Economists identify two reasons why people will demand money balances, or desire to hold a certain stock of money fifty-fifty if there is no intrinsic value for the money balances they concord.

3.ii  Transactions Motive for Holding Money
 The nearly obvious reply is that nosotros hold some money because it's convenient to buy stuff with. We'll call this beginning reason the transactions motive. Essentially, it'south user-friendly to hold a certain average corporeality of money at any given time, depending on the kind of purchases you make and the size of your income.

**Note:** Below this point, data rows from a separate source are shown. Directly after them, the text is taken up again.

-- ==== Sys2Proof/Machine/Regs.lean ====
section
/-! DEFINITION. The register file: which register an offset names, reset values, and reading and writing of fields. -/

namespace Sys2Proof.Machine

/-- The register descriptions of a lane window, by its 4 KiB page (R42). -/
def lanePages : List (List RegD) :=
  [regsLaneRX, regsLaneEQ, regsLaneTX, regsLaneACQ, regsLaneFEC, regsLaneWATCH, regsLaneHAZE, regsLaneBIAS]

/-- The register descriptions of a block; `off` counts in a lane window only. -/
def Blk.regs (b : Blk) (off : Nat) : List RegD :=
  match b with
  | .lane _ => (lanePages[off / 0x1000]?).getD []
  | .oct _ => regsOCT
  | .fe _ => regsFE
  | .mc _ => regsMC
  | .glb => regsGLB | .boot => regsBOOT | .clk => regsCLK | .pwr => regsPWR | .tl => regsTL | .hk => regsHK
  | .cal => regsCAL | .flt => regsFLT | .bist => regsBIST | .safe => regsSAFE | .ncp => regsNCP | .evt => regsEVT
  | .mdw => regsMDW | .sq => regsSQ

/-- Whether a register header covers the word at an offset. -/
def RegD.covers (r : RegD) (off : Nat) : Bool :=
  decide (r.off ≤ off) && decide ((off - r.off) % r.stride = 0) && decide ((off - r.off) / r.stride < r.count)

/-- The register at an offset of a block, where there is one. -/
def findReg (b : Blk) (off : Nat) : Option RegD :=
  let plain := match b with
    | .lane n => n < 56 && 0x3040 ≤ off && off < 0x4000
    | _ => false
  if plain then none else (b.regs off).find? (fun r => r.covers off)

/-- The reset word that a register's table gives. -/
def RegD.reset (r : RegD) : Word := r.flds.foldl (fun w f => fset w f.hi f.lo f.rst) 0

/-- FS of the swing table at chip reset, round(800 × 10^(−s / 80)) (R148). -/
def swingFs : List Nat :=
  [800, 777, 755, 734, 713, 693, 673, 654, 635, 617, 600, 583, 566, 550, 535, 520, 505, 490, 477, 463, 450, 437, 425, 413,
   401, 390, 379, 368, 357, 347, 337, 328]

/-- The R496 reset configuration of an event source: FIXED, CLASS and the reactions. -/
def srcReset (id : Nat) : Word :=
  let mk (fx cls nmt pin : Nat) : Word := BitVec.ofNat 32 (fx * 2 ^ 31 + cls * 32 + nmt * 8 + pin)
  if id = 0x3F0 ∨ id = 0x3F1 then mk 1 2 1 0
  else if id = 0x3F5 then mk 1 3 0 0
  else if id = 0x442 then mk 1 2 0 1
  else if 0x470 ≤ id ∧ id ≤ 0x472 then mk 0 2 0 1
  else if id = 0x473 ∨ id = 0x418 ∨ id = 0x419 then mk 0 1 1 0
  else if 912 ≤ id ∧ id < 1008 ∧ (id - 912) % 16 = 2 then mk 0 1 1 0
  else if id = 0x407 ∨ id = 0x415 then mk 0 1 1 1
  else 0

/-- Reset words that no register table gives as a constant: fuses, per-element values (R428, R108, R145, R345, R242),
the lane map of the shade rotation and the event sources (R496). -/
def specialReset (key : Nat) : Option Word :=
  if key = glbB + 0x4 then some (Config.fuseRev &&& 0x00FFFFFF)
  else if key = glbB + 0x8 then some (Config.fuseConfig.zeroExtend 32)
  else if key = glbB + 0xC then some (Config.serial.truncate 32)
  else if key = glbB + 0x10 then some ((Config.serial >>> 32).truncate 32)
  else if key = ncpB + 0xC then some (Config.serial.truncate 32)
  else if key = clkB + 0x10 then some 0x07DA07BC
  else if key = clkB + 0x14 then some 0x0566049A
  else if key = clkB + 0x18 then some 0x07D407CC
  else if key = clkB + 0x1C then some 0x0082007E
  else if key = clkB + 0x50 then some (Config.lpoTrim.zeroExtend 32 <<< 16 ||| Config.iroTrim.zeroExtend 32)
  else if key = pwrB + 0x10 ∨ key = pwrB + 0x14 ∨ key = pwrB + 0x20 ∨ key = pwrB + 0x24 then some 0xFFFFFFFF
  else if key = pwrB + 0x18 ∨ key = pwrB + 0x28 then some 0x000FFFFF
  else if key = pwrB + 0x40 ∨ key = pwrB + 0x44 then some 0x00141010
  else if key = pwrB + 0x48 then some 0x00140808
  else if key = pwrB + 0x4C then some 0x00140606
  else if bistB + 0x50 ≤ key ∧ key < bistB + 0xB0 then
    match (key - bistB - 0x50) / 4 % 3 with
    | 0 => some 0x0A418820
    | 1 => some 0x16A4A0E6
    | _ => some 0x0007B9AC
  else if laneB 0 ≤ key ∧ key < laneB 64 ∧ key % 0x10000 = 0x20 then some 0x01000000
  else none

/-- Reset words of objects whose reset is not the register table's. -/
def objReset (kind idx off : Nat) : Option Word :=
  match kind with
  | 7 => if off = 0x14 then some (srcReset idx) else none
  | 12 => if off = 0x2018 then some (BitVec.ofNat 32 (swingFs.getD (idx % 32) 0 * 2 ^ 16 + 0x800)) else none
  | 14 => if off = 0x1018 then
      (if idx % 512 = 4 then some 0x200 else if 128 ≤ idx % 256 ∧ idx % 256 < 131 then some 64 else some 0) else none
  | 15 => if off = 0x2020 then (if idx % 32 = 2 then some 0x100 else some 0) else none
  | 16 => if off = 0x6028 then (if idx % 64 = 0 then some 0x100 else some 0) else none
  | _ => none

/-- The block whose registers show an object kind. -/
def kindBlk : Nat → Blk
  | 1 => .mdw | 2 => .mdw | 3 => .mdw | 4 => .mc 0 | 5 => .pwr | 6 => .pwr | 7 => .flt | 8 => .flt | 9 => .hk | 10 => .cal
  | 11 => .fe 0 | 18 => .tl | _ => .lane 0

/-- The reset value of the register word at a key (R23). -/
def resetWord (key : Nat) : Word :=
  if key < 2 ^ 32 then
    match specialReset key with
    | some w => w
    | none =>
      match place key with
      | .reg b off => match findReg b off with
        | some r => r.reset
        | none => 0
      | _ => 0
  else
    match objReset (key / 2 ^ 44) (key / 2 ^ 20 % 2 ^ 24) (key % 2 ^ 20) with
    | some w => w
    | none => match findReg (kindBlk (key / 2 ^ 44)) (key % 2 ^ 20) with
      | some r => r.reset
      | none => 0

/-- The reset source of the register at a key; none where no register stands there. -/
def keySrc (key : Nat) : Option Src :=
  if key < 2 ^ 32 then
    match place key with
    | .reg b off => (findReg b off).map RegD.src
    | _ => none
  else (findReg (kindBlk (key / 2 ^ 44)) (key % 2 ^ 20)).map RegD.src

/-- The active word of the register at a key. -/
def State.getReg (s : State) (key : Nat) : Word := look (resetWord key) s.regs key

/-- Set the active word of the register at a key. -/
def State.setReg (s : State) (key : Nat) (w : Word) : State := { s with regs := put (resetWord key) s.regs key w }

/-- The shadow word of the register at a key. -/
def State.getShadow (s : State) (key : Nat) : Word := look (resetWord key) s.shadow key

/-- Set the shadow word of the register at a key. -/
def State.setShadow (s : State) (key : Nat) (w : Word) : State := { s with shadow := put (resetWord key) s.shadow key w }

/-- The active value of a field, as a number; base is the block's base, plus the element's distance from element 0. -/
def State.rd (s : State) (base : Nat) (f : Fld) : Nat := fget (s.getReg (base + f.off)) f.hi f.lo

/-- A field as a flag. -/
def State.on (s : State) (base : Nat) (f : Fld) : Bool := s.rd base f != 0

/-- A field read as two's complement. -/
def State.rdI (s : State) (base : Nat) (f : Fld) : Int := sext (f.hi + 1 - f.lo) (s.rd base f)

/-- Set the active value of a field. -/
def State.wr (s : State) (base : Nat) (f : Fld) (v : Nat) : State :=
  s.setReg (base + f.off) (fset (s.getReg (base + f.off)) f.hi f.lo v)

/-- The shadow value of a field. -/
def State.rdSh (s : State) (base : Nat) (f : Fld) : Nat := fget (s.getShadow (base + f.off)) f.hi f.lo

/-- Set the shadow value of a field. -/
def State.wrSh (s : State) (base : Nat) (f : Fld) (v : Nat) : State :=
  s.setShadow (base + f.off) (fset (s.getShadow (base + f.off)) f.hi f.lo v)

/-- Add to a counter field, which saturates (R24). -/
def State.cnt (s : State) (base : Nat) (f : Fld) (n : Nat) : State :=
  s.wr base f (satAdd (f.hi + 1 - f.lo) (s.rd base f) n)

/-- Add to a counter field that wraps. -/
def State.cntW (s : State) (base : Nat) (f : Fld) (n : Nat) : State := s.wr base f (s.rd base f + n)

/-- Set two fields that hold the halves of a 64-bit value. -/
def State.wr64 (s : State) (base : Nat) (lo hi : Fld) (v : Nat) : State :=
  (s.wr base lo v).wr base hi (v / 2 ^ 32)

/-- A 64-bit value held in two registers. -/
def State.rd64 (s : State) (base : Nat) (lo hi : Fld) : Nat := s.rd base lo + s.rd base hi * 2 ^ 32

/-- Draw a free value. -/
def State.draw (s : State) : Nat := (Config.freeWord s.free).toNat

/-- Count a drawn free value. -/
def State.drawn (s : State) : State := { s with free := s.free + 1 }

end Sys2Proof.Machine
end

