-- ==== Sys2Proof/Machine/CoreOps.lean ====
section
/-! DEFINITION. Sequencer memories as bytes and little-endian words (R43, R358), interrupt lines of the cores (R373),
their mailboxes (R376) and the semaphores (R364, R365). -/

namespace Sys2Proof.Machine

/-! Memories. -/

/-- A byte of the sequencer memories at a host address; a byte that nothing has written reads 0. -/
def State.byte (s : State) (a : Nat) : Byte := look 0 s.mem a

/-- Store a byte. -/
def State.setByte (s : State) (a : Nat) (v : Byte) : State := { s with mem := put 0 s.mem a v }

/-- A little-endian word. -/
def State.word (s : State) (a : Nat) : Word :=
  BitVec.ofNat 32 ((s.byte a).toNat + (s.byte (a + 1)).toNat * 256 + (s.byte (a + 2)).toNat * 65536 +
    (s.byte (a + 3)).toNat * 16777216)

/-- Store a little-endian word. -/
def State.setWord (s : State) (a : Nat) (w : Word) : State :=
  (((s.setByte a (BitVec.ofNat 8 w.toNat)).setByte (a + 1) (BitVec.ofNat 8 (w.toNat / 256))).setByte (a + 2)
    (BitVec.ofNat 8 (w.toNat / 65536))).setByte (a + 3) (BitVec.ofNat 8 (w.toNat / 16777216))

/-- Store words at rising addresses. -/
def State.setWords (s : State) (a : Nat) : List Word → State
  | [] => s
  | w :: ws => (s.setWord a w).setWords (a + 4) ws

/-- Host address of a core's instruction memory and data memory (R43). -/
def imemB (k : Nat) : Nat := 0x00800000 + k * 0x20000
def dmemB (k : Nat) : Nat := 0x00810000 + k * 0x20000
/-- Host address of the shared memory (R43). -/
def sharedB : Nat := 0x00C00000

/-- A store to a core's memory; one to S0 is made in S1 too (R361). -/
def State.coreStore (s : State) (a : Nat) (w : Word) : State :=
  let s := s.setWord a w
  if 0x00A00000 ≤ a ∧ a < 0x00A20000 then s.setWord (a + 0x20000) w else s

/-! Cores. -/

/-- The index under which a core's state is held: S1 shares S0's (R366). -/
def coreIx (k : Nat) : Nat := if k == 17 then 16 else k

/-- What a core holds. -/
def State.coreOf (s : State) (k : Nat) : CoreSt := look CoreSt.reset s.cores (coreIx k)
def State.setCore (s : State) (k : Nat) (c : CoreSt) : State := { s with cores := put CoreSt.reset s.cores (coreIx k) c }

/-- The register base of SQ.CORE[k]. -/
def coreB (k : Nat) : Nat := sqB + 0x10 * k

/-- The run state of a core (SQ.CORE[k].STATUS.STATE). -/
def State.coreState (s : State) (k : Nat) : Nat := s.rd (coreB (coreIx k)) R.SQ_CORE_STATUS_STATE

/-- The run states in which the watchdog stops: RESET, HALTED and LOCKSTEP (R377). -/
def wdogStops (st : Nat) : Bool := st == 0 || st == 3 || st == 5

/-- The watchdog's count restarts (R377): it is held as the instant at which it began, or, while it stops, as the ticks
counted. -/
def wdogRestart (k : Nat) (s : State) : State :=
  s.setCore k { s.coreOf k with wdogAt := if wdogStops (s.coreState k) then 0 else s.now }

/-- Enter a run state; SQ.STATUS.HALTED follows states 3 to 5, and S1 follows S0. -/
def coreGo (k st : Nat) (s : State) : State :=
  let k := coreIx k
  let s := if wdogStops (s.coreState k) == wdogStops st then s
    else s.setCore k { s.coreOf k with wdogAt := s.now - (s.coreOf k).wdogAt }
  let h (s : State) (j : Nat) : State :=
    (s.wr (coreB j) R.SQ_CORE_STATUS_STATE st).setReg (sqB + 4)
      (fset (s.getReg (sqB + 4)) j j (b2n (decide (3 ≤ st))))
  if k == 16 then h (h s 16) 17 else h s k

/-- CSR numbers (R370). -/
def csrSTATUS : Nat := 0x010
def csrINTEN : Nat := 0x011
def csrINTPEND : Nat := 0x012
def csrTRAPBASE : Nat := 0x020
def csrTRAPPC : Nat := 0x021
def csrTRAPCAUSE : Nat := 0x022
def csrTRAPADDR : Nat := 0x023
def csrPERM : Nat := 0x024

/-- The stored word of a CSR. -/
def CoreSt.getCsr (c : CoreSt) (i : Nat) : Word := look 0 c.csr i
def CoreSt.setCsr (c : CoreSt) (i : Nat) (w : Word) : CoreSt := { c with csr := put 0 c.csr i w }

/-- CSRs of the non-maskable trap, the watchdog and the sampling unit (R370). -/
def csrNTRAPBASE : Nat := 0x030
def csrNTRAPPC : Nat := 0x031
def csrNTRAPCAUSE : Nat := 0x032
def csrNTRAPINFO : Nat := 0x033
def csrWDOG : Nat := 0x052
def csrSAMPLECFG : Nat := 0x060
def csrSAMPLEPER : Nat := 0x061
def csrSAMPLESTAT : Nat := 0x062

/-- A field of a CSR. -/
def CoreSt.csrF (c : CoreSt) (i hi lo : Nat) : Nat := fget (c.getCsr i) hi lo
def CoreSt.setCsrF (c : CoreSt) (i hi lo v : Nat) : CoreSt := c.setCsr i (fset (c.getCsr i) hi lo v)

/-- Set an interrupt line of a core pending (R373). -/
def coreIrq (k line : Nat) (s : State) : State := s.setCore k ((s.coreOf k).setCsrF csrINTPEND line line 1)

/-- Line 12's level: a counter overflow with OVF_INT, or a sample flag (R373). -/
def CoreSt.line12 (c : CoreSt) : Bool :=
  (List.range 8).any (fun i => c.csrF (0x040 + i) 28 28 == 1 && c.csrF (0x040 + i) 27 27 == 1) ||
    c.csrF csrSAMPLESTAT 11 10 != 0

/-- INT_PEND as it reads: lines 8 and 12 follow their sources (R373). -/
def CoreSt.pend (c : CoreSt) : Word :=
  fset (fset (c.getCsr csrINTPEND) 8 8 (b2n (!c.mbox.isEmpty))) 12 12 (b2n c.line12)

/-- A SIGNAL's entry arrives at a mailbox (R376). -/
def mboxArrive (k : Nat) (code stamp : Word) (s : State) : State :=
  let c := s.coreOf k
  if 8 ≤ c.mbox.length then
    let s := s.cnt (coreB (coreIx k)) R.SQ_CORE_STATUS_MBOX_LOST 1
    (if coreIx k == 16 then s.cnt (coreB 17) R.SQ_CORE_STATUS_MBOX_LOST 1 else s).raise 0x475
  else s.setCore k { c with mbox := c.mbox ++ [(code, stamp)] }

/-! Semaphores. -/

/-- The register base of SQ.SEM[i]. -/
def semB (i : Nat) : Nat := sqB + 4 * i

/-- A master reads a semaphore (R364): a free one is acquired. The word is what the read returns. -/
def semRead (i mid : Nat) (s : State) : State × Word :=
  let b := semB i
  if s.on b R.SQ_SEM_HELD then
    (s, fset (fset 0 31 31 1) 15 8 (s.rd b R.SQ_SEM_OWNER))
  else
    let s := (s.wr b R.SQ_SEM_HELD 1).wr b R.SQ_SEM_OWNER mid
    ({ s with semSince := put 0 s.semSince i (s.now + 1) }, fset (fset (fset 0 31 31 1) 30 30 1) 15 8 mid)

/-- A semaphore becomes free. -/
def semFree (i : Nat) (s : State) : State :=
  let b := semB i
  let s := (s.wr b R.SQ_SEM_HELD 0).wr b R.SQ_SEM_OWNER 0
  { s with semSince := eraseKey s.semSince i }

/-- A RELEASE write (R364): only the owner's acts. -/
def semRelease (i mid : Nat) (s : State) : State :=
  if s.on (semB i) R.SQ_SEM_HELD && s.rd (semB i) R.SQ_SEM_OWNER == mid then semFree i s else s

/-- A semaphore is freed without a RELEASE write (R365). -/
def semForce (i : Nat) (s : State) : State :=
  if s.on (semB i) R.SQ_SEM_HELD then ((semFree i s).cnt sqB R.SQ_LOCK_STAT_SEM_FORCED 1).raise 0x476 else s

/-- The semaphores that a master holds are freed (R365). -/
def semForceOf (mid : Nat) (s : State) : State :=
  let f (s : State) (i : Nat) : State :=
    if s.on (semB i) R.SQ_SEM_HELD && s.rd (semB i) R.SQ_SEM_OWNER == mid then semForce i s else s
  f (f s 0) 1

/-- The master ID of a core. -/
def coreMid (k : Nat) : Nat := if 16 ≤ k then 0x20 else 0x10 + k

end Sys2Proof.Machine
end

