-- ==== Sys2Proof/Machine/BiasOps.lean ====
section
/-! DEFINITION. The bias islands and the optical safety lock (06): targets and outputs (R169 to R173), clearing (R177,
R178), load detectors (R179, R180), the APC watchdog (R183), limits (R184 to R190) and the safety OTP (R192, R193). -/

namespace Sys2Proof.Machine

/-- What a lane's bias outputs hold. -/
def State.biasOf (s : State) (n : Nat) : BiasSt := look BiasSt.idle s.bias n
def State.setBias (s : State) (n : Nat) (x : BiasSt) : State := { s with bias := put BiasSt.idle s.bias n x }

/-- A lane's safety OTP. -/
def State.otpOf (s : State) (n : Nat) : OtpLane := look OtpLane.blank s.otp n
def State.setOtp (s : State) (n : Nat) (x : OtpLane) : State := { s with otp := put OtpLane.blank s.otp n x }

/-- One of the two outputs. -/
def BiasSt.ch (x : BiasSt) (vb : Bool) : BiasCh := if vb then x.vb else x.ib
def BiasSt.setCh (x : BiasSt) (vb : Bool) (c : BiasCh) : BiasSt := if vb then { x with vb := c } else { x with ib := c }

/-- The fields of one of the two outputs. -/
def fOut (vb : Bool) : Fld := if vb then R.BIAS_OUT_VB_OUT else R.BIAS_OUT_IB_OUT
def fRngOut (vb : Bool) : Fld := if vb then R.BIAS_OUT_VB_RNG_OUT else R.BIAS_OUT_IB_RNG_OUT
def fRbusy (vb : Bool) : Fld := if vb then R.BIAS_STATUS_VB_RBUSY else R.BIAS_STATUS_IB_RBUSY
def fStep (vb : Bool) : Fld := if vb then R.BIAS_SLEW_VB_STEP else R.BIAS_SLEW_IB_STEP

/-- A code of an output as an integer: IB unsigned, VB two's complement (R165). -/
def codeI (vb : Bool) (v : Nat) : Int := if vb then sext 14 v else (v : Int)

/-- The output code. -/
def biasOut (n : Nat) (vb : Bool) (s : State) : Int := codeI vb (s.rd (laneB n) (fOut vb))

/-- Every output of the part is clearing (R177, R497, R451). -/
def State.allClearing (s : State) : Bool :=
  s.on safeB R.SAFE_STATUS_PIN_CLR || s.on safeB R.SAFE_CLR_SW_CLR || s.fatal || s.off

/-- Detections keep an output clearing (R180, R183). -/
def biasDetClr (n : Nat) (vb : Bool) (s : State) : Bool :=
  let c := (s.biasOf n).clr
  if vb then c / 4 % 2 == 1 else c % 2 == 1 || c / 2 % 2 == 1 || c / 8 % 2 == 1

/-- An output is clearing. -/
def biasClearing (n : Nat) (vb : Bool) (s : State) : Bool := s.allClearing || biasDetClr n vb s

/-- The wanted code and range of an output before the range sequence and the limits (R169). -/
def biasWant (n : Nat) (vb : Bool) (s : State) : Int × Nat :=
  let b := laneB n
  if vb then
    if biasClearing n vb s then (s.rdI b R.BIAS_CLEAR_VB_CLR, s.rd b R.BIAS_CLEAR_VB_CRNG)
    else (s.rdI b R.BIAS_VB_CODE, s.rd b R.BIAS_CTRL_VB_RANGE)
  else if biasClearing n vb s then ((s.rd b R.BIAS_CLEAR_IB_CLR : Int), s.rd b R.BIAS_CLEAR_IB_CRNG)
  else
    let r := s.rd b R.BIAS_CTRL_IB_RANGE
    if s.on b R.BIAS_CTRL_IB_SRC then ((s.rd b R.BIAS_APC_CODE_CODE : Int), r)
    else if s.on b R.BIAS_CTRL_GATE_EN && !(s.biasOf n).gate then ((s.rd b R.BIAS_IB_DARK : Int), r)
    else ((s.rd b R.BIAS_IB_CODE : Int), r)

/-- Base of SAFE.LIM[n] and SAFE.LANE[n] for the fields of element 0. -/
def safeL (n : Nat) : Nat := safeB + 4 * n

/-- A limit in the codes of a range (R187). -/
def inRange (r v : Nat) : Nat := if r == 1 then v else min 16383 (4 * v)

/-- The limit code of a lane in the output range (R187). -/
def limitCode (n : Nat) (s : State) : Nat :=
  inRange (s.rd (laneB n) R.BIAS_OUT_IB_RNG_OUT) (if (s.biasOf n).injLim then 0 else s.rd (safeL n) R.SAFE_LIM_IB_MAX)

/-- The emission code of a lane in the output range (R187). -/
def emitCode (n : Nat) (s : State) : Nat :=
  inRange (s.rd (laneB n) R.BIAS_OUT_IB_RNG_OUT) (s.rd (safeL n) R.SAFE_LIM_EMIT_TH)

 1 of the most important functions of money is that information technology is the universally accustomed medium of exchange -- this is the principal reason yous concord money. Thus, one reason to concur money is to use it equally a means of payment in transactions in the time to come. Now, if there was a perfect lucifer betwixt the moments yous receive money in transactions and the moments yous use money, y'all would not demand to hold whatever money at all. If I were paid every Friday, and I could pay all my bills on the same day, and then I would need to agree very petty money.

 Unfortunately, in the real world, there is not going to be an exact match between when I receive money and when I need to make payments. Let u.s. say that equally a work study educatee, yous receive $500 every month as payment for your work. This payment comes in one case a month. Just you need to pay for rent, food, movies, books, copying, pens etc. This is spread out over the month. So, on the first of the month, yous deposit $500 in you bank account at Fulton bank, and then you withdraw this money and run your account downward to zero over the course of the calendar month. In the class of the calendar month, y'all hove an average money holding of $250. Same thing happens the next month, and the next, over the yr.

 Your average holding of money then, is $250: this is how much you lot have on average in your depository financial institution account over the course of a year.

 If instead, y'all were paid $250 every two weeks, then you would hold $250 at the beginning of the ii weeks, and run information technology downwardly to naught over the form of two weeks, repeat this the side by side two weeks, and so on.

 Can yous encounter that on average, you would be holding $125 in your account?

 In other words, the demand you have for holding money balances will depend on the smoothness with which the time you get paid and the time you lot use the money to brand payments mesh. Thus, the need to hold money balances is in part a event of the institutional payments mechanisms in the economy. An agrarian twenty-four hours laborer in Republic of india does not hold very much cash balances considering she will go paid on a daily basis in pocket-size amounts and then employ up the money she receives to pay for her transactions of purchasing food almost immediately. She volition accept a most zero holding of money balances. Merely in a system where people are paid with longer term contracts, regularized wages and salaries, and where they get paid in intervals of a calendar week, a fortnight or a calendar month, and where incomes are relatively stable, the need to hold money balances will be higher.

 Even if there was not a perfect friction match between my receipts of cash and the moments in which I employ it as a means of payments for transactions, if I could costlessly and immediately catechumen any bonds I hold into money, so there is no reason to hold money. I would hold all wealth every bit bonds, and sell a bond for money the moment I need to make a purchase, holding coin for but an instant.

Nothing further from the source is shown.